Jet2 H1 24 – 23/11 – With Ryanair reporting record profits earlier this month it would be easy to suppose that the civil aviation sector has put its Covid woes behind it, even though share price values remain below their pre-Covid levels. With easyJet also seeing a return to profit this week it’s the turn of Manchester based Jet2 to report its latest H1 numbers. The Jet2 share price has been in decline for most of this year after rising to a one-year high back in February. In July Jet2 shares plunged despite reporting full year revenues of just over £5bn, and pre-tax profits of £371m. The announcement of the retirement of Chairman Philip Meeson may well have had a part to play in some of the weakness, although it could be argued that the reluctance to provide definitive guidance for the upcoming year may also have played a part. Altogether the outlook remains promising with seat capacity for this summer up by 7.5% on last year. H1 revenues are expected to have risen to £4.4bn, a solid increase on the previous year’s £3.57bn, with most of that coming from package holidays of £3.86bn. pre-tax income is expected to have risen to £613m, up from £450m a year ago. The number of passengers carried is expected to have risen to 11.95m, although the load factor is expected to have fallen to 85.8% from last year’s 90.7%.

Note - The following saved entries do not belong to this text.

/-! ## The part -/

/-- The whole part. -/
structure State where
  supply : Supply
  /-- the RST pin reads low (R176) -/
  rstLow : Bool
  phase : PartPhase
  startKind : StartKind
  straps : Straps
  cfg : Cfg
  csq : Sequencer
  wch : Weigh
  tgi : TagInput
  nls : NightList
  rct : Rotor
  ldi : Landing
  lkc : Link
  shc : Shafts
  nck : NightClock
  jnc : Journal
  lms : Lamps
  /-- the flash array, in the canonical form of `flashWf` -/
  flash : List Host.Cell
  /-- the MODEL's own: how many free values have been read (log 36) -/
  draws : Nat
  /-- the commands that wait, first in first out -/
  pending : List Instr
  deriving DecidableEq, Repr

/-- The block has no fault that stops it: a mechanical fault is the sequencer state FAULT (R24), and a
lost or damaged input is a hold reason (R10). No constructor: nobody raises one. -/
inductive Fault where
  deriving DecidableEq, Repr

/-- The reasons a command has no meaning. -/
inductive Refusal where
  /-- The command has no meaning in this model yet; raised by an arm of `exec` only. Safe. -/
  | notModelled (mnemonic : String)
  deriving DecidableEq, Repr

/-- The part as its supply first rises from nothing (R173: the level is CUT and the power-loss indication
set), held in reset (R175) with its outputs released. The flash array reads blank (log 5). The spec gives the
blocks' values after a start only, and START sets them again; the values shown here are the model's choice
(log 6): those of the "after every start" tables, but for the hold reasons (none raised, ZERO among them, which a
start raises), the lamp scanner (R181: every lamp dark, the state lost; shown are every mode OFF, no half, the READY
dimming timer stopped), and where the table takes a line's level, an encoder reference of 00 and an INACTIVE beam
filter. -/
def State.reset : State where
  supply := { level := .cut, recovery := none, powerLoss := true, cutSinceStart := false }
  rstLow := false
  phase := .inReset
  startKind := .powerOn
  straps := { adr := 0, shf := 0, srv := false }
  cfg :=
    { linkRate := 1, syncPeriod := 1000, holdLimit := 8000, claimWait := 30, retryInterval := 200,
      fallWindow := 1500, turnLimit := 3000, homeLimit := 3000, dropTarget := 400, reverseSlack := 8,
      scaleK := 16384, stability := 12, settleTime := 300, emptyThreshold := 20, absoluteMax := 6000,
      zeroTrack := 160, tagWindow := 1500, binCountLimit := 400, binMassLimit := 250, eraseTime := 5,
      tareReference := 0, bands := List.replicate 8 { min := 0, max := 9999 } }
  csq :=
    { state := .start
      holds := { binFull := false, jam := false, journalFull := false, journalBusy := false,
                 power := false, audit := false, zero := false, weigh := false,
                 unconfigured := false, addressClash := false }
      bag := { serial := 0, account := 0, bagType := 0xFF, mass := 0xFFFF, fall := 0xFFFF,
               flags := { massBand := false, unstable := false, sealBroken := false, unchecked := false,
                          clockFree := false, nightPartial := false, multiLanding := false,
                          notLanded := false },
               reason := none }
      claimWait := none, accepted := none, retry := none, homeLimit := none, turnLimit := none
      fallWindow := none, landingSettle := none, weighSeen := false, hatch := .closed
      lock := .released, weighed := none, tagEnded := false, returnWait := false, awaiting := none }
  wch :=
    { heldByte := none, window := [], t16 := 0, gap := none, recovery := none, snapPending := true,
      goodRun := 0, badRun := 0, tareInterval := none, settle := none, activity := .idle,
      windowNumber := 1 }
  tgi :=
    { phase := .hunt, buffer := [], byteGap := none, windowOpen := false, windowTimer := none,
      readSet := [], firstRead := none }
  nls := { entries := [], night := 0, closeSinceStart := false }
  rct :=
    { mode := .stopped, count := 0, underflow := false, encRef := { ena := false, enb := false },
      maxReached := 0, dropTime := none, homeActive := false, lastDir := none, deadTime := none,
      mrun := .released, mdir := .released }
  ldi := { beamActive := false, taking := false, capture := none, buffer := none, count := 0 }
  lkc :=
    { phase := .off, settleTime := 0, reception := .absent, queue := [], inTx := none, nextAge := 0,
      rx := [], holding := false, dropCount := 0 }
  shc :=
    { views := { x0 := .free, x1 := .free, x2 := .free, x3 := .free }
      holdAge := { x0 := none, x1 := none, x2 := none, x3 := none }
      tallies := { x0 := { count := 0, mass := 0 }, x1 := { count := 0, mass := 0 },
                   x2 := { count := 0, mass := 0 }, x3 := { count := 0, mass := 0 } }
      phase := .idle, claimSerial := none, spacing := none, givenUp := false, lost := false }
  nck := { clock := 0, synced := false, syncTimer := none }
  jnc :=
    { seqCounter := 0, newest := 0, writePtr := 0, auditMark := 0, staging := [], deferred := none,
      startHold := [], pendingRead := none, array := .idle }
  lms :=
    { modes := { ready := .off, wait := .off, close := .off, accepted := .off, returned := .off,
                 service := .off }
      fullHalf := { ready := false, wait := false, close := false, accepted := false,
                    returned := false, service := false }
      halfTimer := { ready := none, wait := none, close := none, accepted := none, returned := none,
                     service := none }
      readyTimer := none, row := none, rowTimer := none
      columns := { lc0 := .released, lc1 := .released, lc2 := .released } }
  flash := []
  draws := 0
  pending := []

end Sys2Proof.Machine
end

Zoom video Q3 24 – 20/11 – Zoom shares have continued to struggle despite initially rallying in the aftermath of its Q2 numbers back in August, the shares rising to 6-month highs in September, before slipping to 3-year lows in October. The decline in the share price has shown little signs of slowing despite continuing to grow its revenue base. Q2 revenues comfortably came in ahead of forecasts at $1.14bn. This prompted Zoom to upgrade its full year revenue forecasts to between $4.49bn and $4.50bn, while keeping Q3 revenue forecasts unchanged at $1.12bn, but nudging profits up to $1.08c a share. Q2 profits were also stronger than expected at $1.34 a share.
Nvidia Q3 24 – 21/11 – Back in August when Nvidia posted its Q2 numbers the share price opened at a record high, however since then the shares have slipped back, rebounding from 4-month lows at the end of October. With the bar already set high for its Q2 revenue numbers the growth in datacentre revenues alone managed to beat the total headline estimate. Q2 revenues came in at $13.5bn, with datacentre revenue accounting for $10.3bn of that total, a 171% increase from a year ago. The revenue growth is astonishing with the business set to grow its annual revenue from last year’s $26.97bn to $48.69bn in the current fiscal year, and up to $70bn in 2025. Annual profits are expected to surge to $14.60 a share by 2025, a huge jump from $3.34 in 2023. Nvidia went on to project Q3 revenues of $16bn, plus or minus 2%, as well as approving an extra $25bn in share buybacks. Of course, there are risks, one of which is Nvidia’s exposure to China, given that China accounts for 20% to 25% of its datacentre revenue. Another risk is that Nvidia’s competition is likely to get more intense which could put longer term pressure on margins. It may be number 1 now but staying there could become more challenging with the shares already up over 200% year to date.